Collected data
/-! ## Requests to a hub -/

/-- A child launch reaches the hub, which builds its TCB (R115, R163). -/
def buildChild (now : W64) (idx : Nat) (j : Job) : Job :=
  match j.tcbs.find? (fun t => t.index == idx && !t.built) with
  | none => j
  | some t =>
    let ps := (j.tcbs.filter (fun e => e.index < idx && !e.complete && e.index != t.parent && regionsMeet e.regions t.regions)).map Tcb.index
    j.mapTcb (fun x => x.index == idx) (fun x => { x with built := true, pred := ps, counter := ps.length }.settle now)

/-- `HUB_REQUEST` (R403): a child launch; a sector of the capacity tier is read for a memory-side cache, or written back by one (R340, R341). -/
def execHubRequest (k : Nat) (s : State) : Host.Outcome State Fault Refusal :=
  .next (
    match s.take k with
    | none => s
    | some (m, s1) =>
      match m.body with
      | .hub _ job idx =>
        if s.handedNow then s
        else (match s1.job? job with
         | some j => s1.putJob (buildChild (s1.dtcOf (8 + s1.activeHub)) idx j)
         | none => s1)
      | .sectorFill index sector => s1.send m.dst m.src 3 (.sector index sector (memRead s1.mem (capAt (2048 * sector)) 2048))
      | .writeBack index sector bs =>
        let s2 := s1.copyMem ((s1.port m.src).sectorAt index 0) (capAt (2048 * sector)) 2048
        ({ s2 with mem := memWrite s2.mem (capAt (2048 * sector)) bs }).send m.dst m.src 2 (.writeBackAck index)
      | _ => s)

/-! ## The ready queue (R152, R164) -/

/-- What may be handed on next: a gang of a ready launch, or a saved gang of a job that has been resumed. -/
structure Offer where
  prio   : Nat
  back   : Bool                    -- a saved gang, ahead of the ready launches of equal PRIO (R302)
  early  : Bool                    -- ready before a scheduler takeover (R170)
  rdy    : Nat
  index  : Nat
  job    : Nat
  launch : Nat
  gang   : Nat
  deriving DecidableEq, Repr

/-- The order of hand-on (R144, R164, R170, R302). -/
def Offer.before (a b : Offer) : Bool :=
  let key (x : Offer) : List Nat := [15 - x.prio, if x.back then 0 else 1, if x.early then 0 else 1, x.rdy, x.index, x.job, x.gang]
  (key a) < (key b)

/-- The next gang of a launch to be handed on: the lowest with none handed on or withdrawn. -/
def State.nextGang (s : State) (t : Tcb) : Option Nat :=
  match (List.range t.handed).find? (fun g => (s.gang? t.launch g).isNone) with
  | some g => some g
  | none => if t.handed < t.gangs then some t.handed else none

/-- A ready launch with a gang to hand on. -/
def State.offerOf (s : State) (j : Job) (t : Tcb) : Option Offer :=
  if t.complete ∨ t.cancel ∨ !t.built ∨ ¬(t.state = 1 ∨ t.state = 2) then none
  else (s.nextGang t).map (fun g => ⟨t.prio, false, t.early, t.rdy.toNat, t.index, j.num, t.launch, g⟩)

def State.offers (s : State) : List Offer :=
  (s.gs.jobs.filter (fun j => !j.suspended && j.stage == 3)).flatMap (fun j =>
    j.tcbs.filterMap (s.offerOf j) ++
      (s.gs.gangs.filter (fun g => g.job == j.num && g.state == .saved && g.target.isNone)).map
        (fun g => ⟨g.prio, true, false, g.order, g.tcb, j.num, g.launch, g.gang⟩))

/-- The candidate dies of a launch, round-robin from the one behind the last (R152); the bits of the dies that M4 lacks are ignored (R160). -/
def State.candidateDies (s : State) (diemask : Nat) : List Nat :=
  let mask := if s.conf.m8 then diemask else diemask % 16
  ((List.range 8).map (fun i => (s.gs.lastDie + 1 + i) % 8)).filter (fun d => s.dieUp d && (mask == 0 || bitOf mask d))

/-- A RESUME whose saved gangs have all been handed on is complete (R302). -/
def State.resumesDone (s : State) : State :=
  let busy (x : Nat × Nat × W64) : Bool := s.gs.gangs.any (fun g => g.job == x.2.1 && g.state == .saved && g.target.isNone)
  (s.gs.resumes.filter (fun x => !busy x)).foldl (fun s x => complete x.1 x.2.2 0 s)
    { s with gs := { s.gs with resumes := s.gs.resumes.filter busy } }

/-- A gang enters a distributor's queue. -/
def State.enqueue (s : State) (die launch gang : Nat) : State :=
  let d := s.die die
  let s1 := s.putDie { d with queue := d.queue ++ [(launch, gang)] }
  { s1 with gs := { s1.gs with lastDie := die } }

def handOn (o : Offer) (j : Job) (t : Tcb) (width die : Nat) (s : State) : State :=
  let g : Gang :=
    { asid := j.asid, job := j.num, launch := t.launch, gang := o.gang, tcb := t.index, die := die, run := 0, width := width, prio := t.prio,
      state := .queued, order := 0, saveArea := false, base := 0, reason := 0, live := 0, savedN := 0, target := none, barred := none,
      helped := false, images := [] }
  let s1 := s.putJob (j.mapTcb (fun x => x.launch == t.launch) (fun x => { x with state := 2, handed := max x.handed (o.gang + 1) }))
  ({ s1 with gs := { s1.gs with gangs := s1.gs.gangs ++ [g] } }).enqueue die t.launch o.gang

Assigned task ▸
Search the data above and return each line in which "isNone" occurs.

Exercise response ▸
  match (List.range t.handed).find? (fun g => (s.gang? t.launch g).isNone) with
      (s.gs.gangs.filter (fun g => g.job == j.num && g.state == .saved && g.target.isNone)).map
  let busy (x : Nat × Nat × W64) : Bool := s.gs.gangs.any (fun g => g.job == x.2.1 && g.state == .saved && g.target.isNone)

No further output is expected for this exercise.